This "Magellanic view" of programming language exploration doesn't seem quite right. Programming language design is mostly not about finding virgin territory by inventing brand new ideas (which was admittedly easier in the era when high-level languages were brand new – i.e. in the 1950s). Rather, it's mostly about finding unexplored folds hidden nearby in the vast, combinatorial manifold of ways to combine existing ideas in a single, coherent language. In my experience, people who have spent a lot of time designing languages are the most sympathetic to people trying new permutations – precisely because they are so painfully aware of all the awful compromises they were forced to make in their own designs and their understanding that much better ways of combining those features might be so tantalizingly close.
Scala is a great example: the innovation of the language is not so much in new language features, but rather in its ingenious combination of so many powerful features into a single, coherent system.
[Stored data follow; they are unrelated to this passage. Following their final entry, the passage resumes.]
-- ==== Sys2Proof/Machine/Step.lean ====
section
/-! DEFINITION. The step of the machine, and how a program's first instruction is placed. -/

namespace Sys2Proof.Machine

/-- One machine step (spec/40_engine_step.md R130): `CoreState.step` on the machine, with the arguments that stand beside it. -/
def step (s : State) : Host.Outcome State Fault Refusal := drive s

/-- The instruction whose bits are `w` placed where the next step fetches: at PC, in the ROM image after reset. It stands
for the host's load of the cartridge image (spec/70_reset_and_hazards.md R309; log 3, log 20). -/
def State.withFetchWord (s : State) (nbits w : Nat) : State :=
  let s := readyToFetch s
  placeAll s s.pc (tableBytes nbits w)

end Sys2Proof.Machine
end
Of course, some may argue that Scala has too many features (I'm a bit terrified of it), but it's indisputable that putting all those pieces together in a way that works is tour de force of language design.
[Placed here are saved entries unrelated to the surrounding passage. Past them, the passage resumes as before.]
-- ==== Sys2Proof/Machine/Core.lean ====
section
/-! DEFINITION. The machine as the host's interface takes it. -/

def Sys2Proof.core : Host.Core :=
  { State := Sys2Proof.Machine.State
    Fault := Sys2Proof.Machine.Fault
    Refusal := Sys2Proof.Machine.Refusal
    step := Sys2Proof.Machine.step
    reset := Sys2Proof.Machine.State.reset }
end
Am I the only one who sees no clothes on this article?
I mean, it seems that the person who wrote it spends a lot of time thinking about programming and much less time programming; that's where he ends up with meta-ideas that are interesting but also mostly wrong.
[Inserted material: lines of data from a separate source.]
-- ==== Sys2Proof/Proofs/Forms.lean ====
section
/-! The rows of one pattern taken together (spec/30_encoding.md R108): every instruction is of one of 27 forms, and an
equation gives the meaning of each form that stands for several rows. A fact about all instructions is proved form by form. -/

namespace Sys2Proof

/-- The four operations of the ALU rows. -/
inductive AluOp where
  | add | sub | cp | xor

namespace AluOp

/-- The row of the operation with a register operand. -/
def reg (op : AluOp) (r : Reg8) : Instr :=
  match op with
  | .add => .addReg r
  | .sub => .subReg r
  | .cp => .cpReg r
  | .xor => .xorReg r

/-- The row of the operation with the byte at HL as its operand. -/
def atHl (op : AluOp) : Instr :=
  match op with
  | .add => .add_a__hl
  | .sub => .sub_a__hl
  | .cp => .cp_a__hl
  | .xor => .xor_a__hl

/-- The row of the operation with an immediate operand. -/
def imm (op : AluOp) (n : Byte) : Instr :=
  match op with
  | .add => .add_a_n n
  | .sub => .sub_a_n n
  | .cp => .cp_a_n n
  | .xor => .xor_a_n n

/-- What the operation makes of the state, given its operand. -/
def apply (op : AluOp) (v : Byte) (s : Machine.State) : Machine.State :=
  match op with
  | .add => Machine.addA v s
  | .sub => Machine.subA v s
  | .cp => Machine.cpA v s
  | .xor => Machine.xorA v s

end AluOp

/-- The instruction is of one of the forms: a family at given operand codes, or a row that is a form of its own. -/
inductive Instr.Form : Instr → Prop where
  | ldReg (dst src : Reg8) : Form (Instr.ldReg dst src)
  | ldRegAtHl (dst : Reg8) : Form (Instr.ldRegAtHl dst)
  | ldAtHlReg (src : Reg8) : Form (Instr.ldAtHlReg src)
  | ldRegN (dst : Reg8) (n : Byte) : Form (Instr.ldRegN dst n)
  | ldPairNn (p : Pair) (nn : Word) : Form (Instr.ldPairNn p nn)
  | aluReg (op : AluOp) (src : Reg8) : Form (op.reg src)
  | aluAtHl (op : AluOp) : Form op.atHl
  | aluN (op : AluOp) (n : Byte) : Form (op.imm n)
  | pushPair (p : PushPair) : Form (Instr.pushPair p)
  | retCond (cc : Cond) : Form (Instr.retCond cc)
  | jrCond (cc : Cond) (e : Byte) : Form (Instr.jrCond cc e)
  | rstTarget (t : BitVec 3) : Form (Instr.rstTarget t)
  | ld__bc__a : Form .ld__bc__a
  | ld_a__bc : Form .ld_a__bc
  | ld__de__a : Form .ld__de__a
  | ld_a__de : Form .ld_a__de
  | ld__hl__n (n : Byte) : Form (.ld__hl__n n)
  | ld_sp_hl : Form .ld_sp_hl
  | jr_e (e : Byte) : Form (.jr_e e)
  | jp_nn (nn : Word) : Form (.jp_nn nn)
  | jp_hl : Form .jp_hl
  | ret : Form .ret
  | call_nn (nn : Word) : Form (.call_nn nn)
  | di : Form .di
  | ei : Form .ei
  | halt : Form .halt
  | prefix_0xCB : Form .prefix_0xCB

/-- Every row of spec/opcode_table.json by its form. -/
theorem Instr.form : ∀ i : Instr, i.Form
  | .ld_b_b => .ldReg .b .b | .ld_b_c => .ldReg .b .c | .ld_b_d => .ldReg .b .d | .ld_b_e => .ldReg .b .e
  | .ld_b_h => .ldReg .b .h | .ld_b_l => .ldReg .b .l | .ld_b_a => .ldReg .b .a
  | .ld_c_b => .ldReg .c .b | .ld_c_c => .ldReg .c .c | .ld_c_d => .ldReg .c .d | .ld_c_e => .ldReg .c .e
  | .ld_c_h => .ldReg .c .h | .ld_c_l => .ldReg .c .l | .ld_c_a => .ldReg .c .a
  | .ld_d_b => .ldReg .d .b | .ld_d_c => .ldReg .d .c | .ld_d_d => .ldReg .d .d | .ld_d_e => .ldReg .d .e
  | .ld_d_h => .ldReg .d .h | .ld_d_l => .ldReg .d .l | .ld_d_a => .ldReg .d .a
  | .ld_e_b => .ldReg .e .b | .ld_e_c => .ldReg .e .c | .ld_e_d => .ldReg .e .d | .ld_e_e => .ldReg .e .e
  | .ld_e_h => .ldReg .e .h | .ld_e_l => .ldReg .e .l | .ld_e_a => .ldReg .e .a
  | .ld_h_b => .ldReg .h .b | .ld_h_c => .ldReg .h .c | .ld_h_d => .ldReg .h .d | .ld_h_e => .ldReg .h .e
  | .ld_h_h => .ldReg .h .h | .ld_h_l => .ldReg .h .l | .ld_h_a => .ldReg .h .a
  | .ld_l_b => .ldReg .l .b | .ld_l_c => .ldReg .l .c | .ld_l_d => .ldReg .l .d | .ld_l_e => .ldReg .l .e
  | .ld_l_h => .ldReg .l .h | .ld_l_l => .ldReg .l .l | .ld_l_a => .ldReg .l .a
  | .ld_a_b => .ldReg .a .b | .ld_a_c => .ldReg .a .c | .ld_a_d => .ldReg .a .d | .ld_a_e => .ldReg .a .e
  | .ld_a_h => .ldReg .a .h | .ld_a_l => .ldReg .a .l | .ld_a_a => .ldReg .a .a
  | .ld_b__hl => .ldRegAtHl .b | .ld_c__hl => .ldRegAtHl .c | .ld_d__hl => .ldRegAtHl .d | .ld_e__hl => .ldRegAtHl .e
  | .ld_h__hl => .ldRegAtHl .h | .ld_l__hl => .ldRegAtHl .l | .ld_a__hl => .ldRegAtHl .a
  | .ld__hl__b => .ldAtHlReg .b | .ld__hl__c => .ldAtHlReg .c | .ld__hl__d => .ldAtHlReg .d
  | .ld__hl__e => .ldAtHlReg .e | .ld__hl__h => .ldAtHlReg .h | .ld__hl__l => .ldAtHlReg .l
  | .ld__hl__a => .ldAtHlReg .a
  | .ld_b_n n => .ldRegN .b n | .ld_c_n n => .ldRegN .c n | .ld_d_n n => .ldRegN .d n | .ld_e_n n => .ldRegN .e n
  | .ld_h_n n => .ldRegN .h n | .ld_l_n n => .ldRegN .l n | .ld_a_n n => .ldRegN .a n
  | .ld_bc_nn nn => .ldPairNn .bc nn | .ld_de_nn nn => .ldPairNn .de nn | .ld_hl_nn nn => .ldPairNn .hl nn
  | .ld_sp_nn nn => .ldPairNn .sp nn
  | .add_a_b => .aluReg .add .b | .add_a_c => .aluReg .add .c | .add_a_d => .aluReg .add .d
  | .add_a_e => .aluReg .add .e | .add_a_h => .aluReg .add .h | .add_a_l => .aluReg .add .l
  | .add_a_a => .aluReg .add .a
  | .add_a__hl => .aluAtHl .add | .add_a_n n => .aluN .add n
  | .sub_a_b => .aluReg .sub .b | .sub_a_c => .aluReg .sub .c | .sub_a_d => .aluReg .sub .d
  | .sub_a_e => .aluReg .sub .e | .sub_a_h => .aluReg .sub .h | .sub_a_l => .aluReg .sub .l
  | .sub_a_a => .aluReg .sub .a
  | .sub_a__hl => .aluAtHl .sub | .sub_a_n n => .aluN .sub n
  | .cp_a_b => .aluReg .cp .b | .cp_a_c => .aluReg .cp .c | .cp_a_d => .aluReg .cp .d | .cp_a_e => .aluReg .cp .e
  | .cp_a_h => .aluReg .cp .h | .cp_a_l => .aluReg .cp .l | .cp_a_a => .aluReg .cp .a
  | .cp_a__hl => .aluAtHl .cp | .cp_a_n n => .aluN .cp n
  | .xor_a_b => .aluReg .xor .b | .xor_a_c => .aluReg .xor .c | .xor_a_d => .aluReg .xor .d
  | .xor_a_e => .aluReg .xor .e | .xor_a_h => .aluReg .xor .h | .xor_a_l => .aluReg .xor .l
  | .xor_a_a => .aluReg .xor .a
  | .xor_a__hl => .aluAtHl .xor | .xor_a_n n => .aluN .xor n
  | .push_bc => .pushPair .bc | .push_de => .pushPair .de | .push_hl => .pushPair .hl | .push_af => .pushPair .af
  | .ret_nz => .retCond .nz | .ret_z => .retCond .z | .ret_nc => .retCond .nc | .ret_c => .retCond .c
  | .jr_nz_e e => .jrCond .nz e | .jr_z_e e => .jrCond .z e | .jr_nc_e e => .jrCond .nc e | .jr_c_e e => .jrCond .c e
  | .rst_0x00 => .rstTarget 0 | .rst_0x08 => .rstTarget 1 | .rst_0x10 => .rstTarget 2 | .rst_0x18 => .rstTarget 3
  | .rst_0x20 => .rstTarget 4 | .rst_0x28 => .rstTarget 5 | .rst_0x30 => .rstTarget 6 | .rst_0x38 => .rstTarget 7
  | .ld__bc__a => .ld__bc__a | .ld_a__bc => .ld_a__bc | .ld__de__a => .ld__de__a | .ld_a__de => .ld_a__de
  | .ld__hl__n n => .ld__hl__n n | .ld_sp_hl => .ld_sp_hl
  | .jr_e e => .jr_e e | .jp_nn nn => .jp_nn nn | .jp_hl => .jp_hl | .ret => .ret | .call_nn nn => .call_nn nn
  | .di => .di | .ei => .ei | .halt => .halt | .prefix_0xCB => .prefix_0xCB

/-! ## The meaning of each form -/

namespace Machine

section Families

variable (s : State)

@[simp] theorem exec_ldReg (dst src : Reg8) : exec (.ldReg dst src) s = loadRegReg dst src s := by
  cases dst <;> cases src <;> rfl

@[simp] theorem exec_ldRegAtHl (dst : Reg8) : exec (.ldRegAtHl dst) s = loadRegMem dst s.hl s := by cases dst <;> rfl

@[simp] theorem exec_ldAtHlReg (src : Reg8) : exec (.ldAtHlReg src) s = storeMem s.hl (s.reg8 src) s := by
  cases src <;> rfl

@[simp] theorem exec_ldRegN (dst : Reg8) (n : Byte) : exec (.ldRegN dst n) s = loadRegImm dst n s := by
  cases dst <;> rfl

@[simp] theorem exec_ldPairNn (p : Pair) (nn : Word) : exec (.ldPairNn p nn) s = loadPairImm p nn s := by
  cases p <;> rfl

@[simp] theorem exec_aluReg (op : AluOp) (src : Reg8) : exec (op.reg src) s = .next (op.apply (s.reg8 src) s) := by
  cases op <;> cases src <;> rfl

@[simp] theorem exec_aluAtHl (op : AluOp) : exec op.atHl s = withByteAtHl op.apply s := by cases op <;> rfl

@[simp] theorem exec_aluN (op : AluOp) (n : Byte) : exec (op.imm n) s = .next (op.apply n s) := by cases op <;> rfl

@[simp] theorem exec_pushPair (p : PushPair) : exec (.pushPair p) s = pushPairOp p s := by cases p <;> rfl

@[simp] theorem exec_retCond (cc : Cond) : exec (.retCond cc) s = retIf cc s := by cases cc <;> rfl

@[simp] theorem exec_jrCond (cc : Cond) (e : Byte) : exec (.jrCond cc e) s = jrIf cc e s := by cases cc <;> rfl

@[simp] theorem exec_rstTarget (t : BitVec 3) : exec (.rstTarget t) s = rstTo t s := by
  have ht : t = 0 ∨ t = 1 ∨ t = 2 ∨ t = 3 ∨ t = 4 ∨ t = 5 ∨ t = 6 ∨ t = 7 := by revert t; decide
  rcases ht with rfl | rfl | rfl | rfl | rfl | rfl | rfl | rfl <;> rfl

end Families

end Machine

end Sys2Proof
end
Languages are substantially different. You don't (and can't) understand every concept under the hood to drive the thing. You can't add and substract features, they're interdependent.
LISPs allow features to be added. The under-the-hood concepts are very simple.
It may be an error to see programming languages as technologically similar to computer hardware. But there's no Moore's Law of programming languages. It's hard to say that there are widely accepted analogs 45nm and 90nm fabrication.
Instead, computer programming languages are like other languages. They are more or less appropriate for a particular task in a particular context. Clojure isn't objectively a more advanced LISP. However, it is more appropriate for concurrency. Particularly in a Java dominated context.
Clojure primarily seeks to solve a different set of problems than Common Lisp. The C Programming Language is tailored for a different set of problems than ALGOL 68 or Fortran. Perl a different set than C. And so it goes.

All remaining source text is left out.